While walking in the morning, I was just thinking about hope in despair. This weekend, I am going to meet the children passing through despair. Some of them are lost in the trains and do not know the whereabouts of their families, some of them are mentally challenged, some of them are struggling for resources, some of them are in juvenile reform homes where their freedom has been curbed to a significant extent, and the entire ecosystem is depressing. Some of them have been evacuated from the red-light area and now live with the constant burden of that social stigma. During my previous interactions, we focused on hope that seems too distant to these children.

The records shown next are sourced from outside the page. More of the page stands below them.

@[simp] theorem bliBad_frame (s : State) :
    (bliBad s).prf = s.prf ∧ (bliBad s).tms = s.tms ∧ (bliBad s).ptb = s.ptb ∧ (bliBad s).pending = s.pending ∧
    (bliBad s).draws = s.draws ∧ (bliBad s).ramp.segIndex = s.ramp.segIndex ∧ (bliBad s).ramp.sp = s.ramp.sp ∧
    (bliBad s).ramp.slotWait = s.ramp.slotWait ∧ (bliBad s).lck.attempts = s.lck.attempts ∧
    (bliBad s).lck.motor = s.lck.motor ∧ (bliBad s).lck.startUp = s.lck.startUp ∧ (bliBad s).lck.door = s.lck.door ∧
    (bliBad s).lck.latch = s.lck.latch ∧ (bliBad s).lck.stage = s.lck.stage ∧
    (bliBad s).lck.testPass = s.lck.testPass ∧ (bliBad s).reg.limited = s.reg.limited ∧
    (bliBad s).drv.state = s.drv.state ∧ (bliBad s).drv.window = s.drv.window ∧
    (bliBad s).drv.limited = s.drv.limited ∧ (bliBad s).drv.last = s.drv.last ∧
    (bliBad s).drv.overPresent = s.drv.overPresent ∧ (bliBad s).drv.stuckPresent = s.drv.stuckPresent ∧
    (bliBad s).bli.attempt = s.bli.attempt ∧ (bliBad s).bli.output = s.bli.output ∧
    (bliBad s).bli.frame = s.bli.frame ∧ (bliBad s).bli.lineHeld = s.bli.lineHeld ∧
    (bliBad s).bli.txStuck = s.bli.txStuck ∧ (bliBad s).bli.numberConflict = s.bli.numberConflict ∧
    (bliBad s).bli.silent = s.bli.silent ∧ (bliBad s).bli.periodTimer = s.bli.periodTimer ∧
    (bliBad s).bli.departureTimer = s.bli.departureTimer ∧ (bliBad s).shr.solo = s.shr.solo ∧
    (bliBad s).shr.sums = s.shr.sums ∧ (bliBad s).prt.blindRunning = s.prt.blindRunning ∧
    (bliBad s).prt.blindCount = s.prt.blindCount ∧ (bliBad s).prt.secondMs = s.prt.secondMs ∧
    (bliBad s).alk.items = s.alk.items ∧ (bliBad s).alk.committed = s.alk.committed ∧
    (bliBad s).alk.seconds = s.alk.seconds ∧ (bliBad s).alk.resetPending = s.alk.resetPending ∧
    (bliBad s).alk.link = s.alk.link := by
  simp [bliBad]

@[simp] theorem bliHeard_frame (s : State) :
    (bliHeard s).cyc = s.cyc ∧ (bliHeard s).prf = s.prf ∧ (bliHeard s).ramp = s.ramp ∧ (bliHeard s).lck = s.lck ∧
    (bliHeard s).tms = s.tms ∧ (bliHeard s).reg = s.reg ∧ (bliHeard s).drv = s.drv ∧ (bliHeard s).ptb = s.ptb ∧
    (bliHeard s).prt = s.prt ∧ (bliHeard s).pending = s.pending ∧ (bliHeard s).draws = s.draws ∧
    (bliHeard s).bli.attempt = s.bli.attempt ∧ (bliHeard s).bli.output = s.bli.output ∧
    (bliHeard s).bli.frame = s.bli.frame ∧ (bliHeard s).bli.errors = s.bli.errors ∧
    (bliHeard s).bli.unreliable = s.bli.unreliable ∧ (bliHeard s).bli.lineHeld = s.bli.lineHeld ∧
    (bliHeard s).bli.txStuck = s.bli.txStuck ∧ (bliHeard s).bli.numberConflict = s.bli.numberConflict ∧
    (bliHeard s).bli.periodTimer = s.bli.periodTimer ∧ (bliHeard s).bli.departureTimer = s.bli.departureTimer ∧
    (bliHeard s).shr.solo = s.shr.solo ∧ (bliHeard s).shr.ho = s.shr.ho ∧ (bliHeard s).shr.wo = s.shr.wo ∧
    (bliHeard s).shr.co = s.shr.co ∧ (bliHeard s).shr.claim = s.shr.claim ∧
    (bliHeard s).shr.claimTimer = s.shr.claimTimer ∧ (bliHeard s).shr.sums = s.shr.sums ∧
    (bliHeard s).shr.slot = s.shr.slot ∧ (bliHeard s).shr.request = s.shr.request ∧
    (bliHeard s).shr.valve = s.shr.valve ∧ (bliHeard s).alk.items = s.alk.items ∧
    (bliHeard s).alk.committed = s.alk.committed ∧ (bliHeard s).alk.seconds = s.alk.seconds ∧
    (bliHeard s).alk.resetPending = s.alk.resetPending ∧ (bliHeard s).alk.link = s.alk.link := by
  simp only [bliHeard]
  repeat' split
  all_goals simp
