-- ==== Sys2Proof/WellFormed.lean ====
section
/-! DEFINITION. Which commands and events the spec's interfaces can bring: the operands that each row can carry. `exec` has a
meaning for the others too. -/

namespace Sys2Proof

open Machine

/-- Received bytes that make no whole command yet (R170, R171): none, or a code with parameters still to come. -/
def partCommand (received : List Byte) : Bool := commandOf received == none

/-- A raw reading that the front end can give (R60). -/
def rawInSpan (raw : Int) : Bool := decide (-1000 ≤ raw ∧ raw ≤ 8000)

/-- A current sample within the sense input's full scale (section 12.5). -/
def sampleInScale (sample : Nat) : Bool := decide (sample ≤ 1023)

/-- The operands of a row are ones that the part's interfaces can bring. -/
def Instr.wellFormed : Instr → Bool
  | .badCommand code => !(commandCodes.contains code.toNat)
  | .csnRise received => partCommand received
  | .conversionCompletion _ raw => rawInSpan raw
  | .channelFailure _ raw => rawInSpan raw && classOf raw != .valid
  | .channelRecovery _ raw | .sensorDisagree raw | .disagreeConditionGone raw => classOf raw == .valid
  | .latchHot raw => rawInSpan raw
  | .zeroCross sample | .windowComplete sample | .elementOvercurrent sample | .driveStuck sample
  | .elementLow sample => sampleInScale sample
  | .frameReceived nbits _ _ | .unreliable nbits _ _ => decide (nbits ≤ 64)
  | .peerLapsed station => decide (1 ≤ station ∧ station ≤ 31)
  | .powerOnReset | .resetn | .readStatus | .readTemps | .readShare | .readPeer _ | .readCycle | .readFaults
  | .configPut _ _ | .configGet _ | .configCommit | .profileSeek _ _ | .profilePut _ | .profileGet | .start | .abort
  | .clear | .eventRead | .peerForget _ | .stationReset | .stationResetDone | .secondsTick | .cycleSecond | .coolSlow
  | .rampStep | .holdComplete | .segmentRestart | .heatTimeout | .slotTimeout | .heatingEvaluation
  | .coolingRuleExpiry | .switchEdge _ _ | .switchDebounced _ _ | .lockDriveExpiry | .seatEnd | .lockBackDriveEnd
  | .lockPauseEnd | .unlockDriveExpiry | .clearanceEnd | .unlockBackDriveEnd | .unlockPauseEnd | .blindCoolTick
  | .mainsSuspend | .mainsAbsent | .attemptBegin | .attemptLost | .attemptComplete | .periodExpiry
  | .departureTimeout | .lineHeld _ | .lineIdle | .silent | .listenExpiry | .claimSettle | .slotSettle
  | .slotBackoffExpiry | .glitch => true

end Sys2Proof
end

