-- ==== Sys2Proof/Tests/Slice0.lean ====
section
/-! SUPPORT. The model's own tests: ill-formed terms refused, the spec's worked examples one step at a time, and for each
statement with hypotheses a state that meets them. -/

namespace Sys2Proof.Tests

open Sys2Proof Sys2Proof.Machine

/-! ## Helpers -/

/-- The state after one command. -/
def after (c : Instr) (s : State) : State :=
  match exec c s with
  | .next t => t
  | .fault _ | .refused _ => State.reset

def chanAt (v : Int) : Chan where
  raw := v
  cls := .valid
  history := [v, v, v, v]
  filtered := v
  ready := true
  failed := false
  invalidRun := 0
  validRun := 0

def switchAt (v : Bool) : Switch where
  raw := v
  value := some v
  timer := none

/-- Items stored over a state's. -/
def stores (l : List (Item × Nat)) (s : State) : State :=
  l.foldl (fun t p => storeItem p.1 p.2 t) s

/-- The committed values of the examples of chapters 5, 6 and 9: station 3 of a bank with B = 400 and N = 4, the elements 80, 60,
100 with weights 2, 1, 1. -/
def items : List (Item × Nat) :=
  [(.station, 3), (.group, 2), (.n, 4), (.b, 400), (.i0, 80), (.i1, 60), (.i2, 100), (.w0, 2)]

def rampSeg (target : Nat) : Segment where
  kind := .ramp
  target := target
  burn := false
  rate := 600
  holdMin := 0
  restart := false

def holdSeg (target : Nat) : Segment where
  kind := .hold
  target := target
  burn := false
  rate := 0
  holdMin := 1
  restart := true

/-- A cold cavity in IDLE, committed, UNLOCKED, the door closed, with a RAMP to 3000 and a HOLD of a minute. -/
def bench : State :=
  let s := stores items State.reset
  { s with
    alk := { s.alk with committed := true, events := [], attn := false }
    tms := { s.tms with a := chanAt 230, b := chanAt 228, l := chanAt 250 }
    lck := { s.lck with state := .unlocked, startUp := false, door := switchAt true, latch := switchAt false }
    prf := { s.prf with table := (s.prf.table.set 0 (rampSeg 3000)).set 1 (holdSeg 3000) }
    bli := { s.bli with tx := .quiet, periodTimer := some 1000, silenceTimer := some 0 }
    shr := { s.shr with state := .sharing, solo := 100 } }

/-- The same cavity in HEATING, LOCKED, ramping with Ho = 85. -/
def hot : State :=
  let s := bench
  { s with
    cyc := { s.cyc with phase := .heating }
    lck := { s.lck with state := .locked, latch := switchAt true }
    tms := { s.tms with a := chanAt 2205, b := chanAt 2203 }
    ramp := { s.ramp with state := .ramping, sp := 2500, segStart := 230, stepTimer := some 0 }
    reg := { s.reg with limited := false, fan := 30, evalTimer := some 1000 }
    drv := { s.drv with main := true, permitted := true, state := .running, limited := false }
    shr := { s.shr with ho := 85, wo := 180, go := 85 } }

/-- In HEATING, in the hold at 3000. -/
def holding : State :=
  { hot with
    ramp := { hot.ramp with state := .holding, segIndex := 1, sp := 3000, holdTimer := 59 }
    tms := { hot.tms with a := chanAt 2990 } }

def inPhase (p : Phase) (s : State) : State := { s with cyc := { s.cyc with phase := p } }
def inLock (st : LockState) (g : Stage) (n : Nat) (s : State) : State :=
  { s with lck := { s.lck with state := st, stage := g, attempts := n } }
def latchAt (v : Bool) (s : State) : State := { s with lck := { s.lck with latch := switchAt v } }
def doorAt (v : Bool) (s : State) : State := { s with lck := { s.lck with door := switchAt v } }
def withFault (c : FaultCode) (present : Bool) (s : State) : State :=
  { s with prt := { s.prt with faults := s.prt.faults ++ [{ code := c, first := 0, present := present }] } }
def failedAt (v : Int) : Chan := { chanAt v with failed := true, history := [] }
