-- ==== Sys2Proof/Word.lean ====
section
/-! DEFINITION. The values the encoder block works on: bytes, data words and the group of four input bytes
(00_scope.md R9 and glossary). Every value is unsigned unless it is typed `Int`. -/

namespace Sys2Proof

/-- An unsigned 8-bit value (R9). -/
abbrev Byte := BitVec 8

/-- An unsigned 32-bit value, the Data Word of the source (R9). -/
abbrev Word := BitVec 32

/-- Four consecutive input bytes, in input order (00_scope.md glossary, "Group"). -/
structure Group where
  b0 : Byte
  b1 : Byte
  b2 : Byte
  b3 : Byte
  deriving DecidableEq, Repr

end Sys2Proof
end

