-- ==== Sys2Proof/WellFormed.lean ====
section
/-! DEFINITION. Which commands the binary form of 30_encoding.md can carry. The abstract interface takes every
`Instr` (00_scope.md R8); these checks are about the 64-bit address field (R54, R56) and the 32-bit length
field (R56) alone. -/

namespace Sys2Proof

/-- The address fits the 64-bit two's complement field of START and XFORM (R54, R58). -/
def addressFits (a : Int) : Bool := decide (-(2 ^ 63) ≤ a ∧ a < 2 ^ 63)

/-- The image length fits the 32-bit unsigned field `L` of XFORM (R56). -/
def lengthFits (image : List Byte) : Bool := decide (image.length < 2 ^ 32)

/-- The command has a binary form (R53 to R56). -/
def Instr.wellFormed : Instr → Bool
  | .enc _ => true
  | .start a => addressFits a
  | .group _ _ _ _ => true
  | .xform image a => addressFits a && lengthFits image

end Sys2Proof
end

We are sitting inside our AC rooms during this massive heat wave, feeling worried about climate change and talking about world politics. We are very concerned about rising oil prices, job uncertainty due to the AI revolution, and geopolitical turmoil. We get worried when the stock market falls and the number on our mobile screen reflecting the value of our portfolio drops. We get worried when a few people in the Big 4 are given a golden handshake. As if we are operating in two different worlds. Yet, when I meet the children in those reform and juvenile homes, I get carried away by the enthusiasm some of them show. 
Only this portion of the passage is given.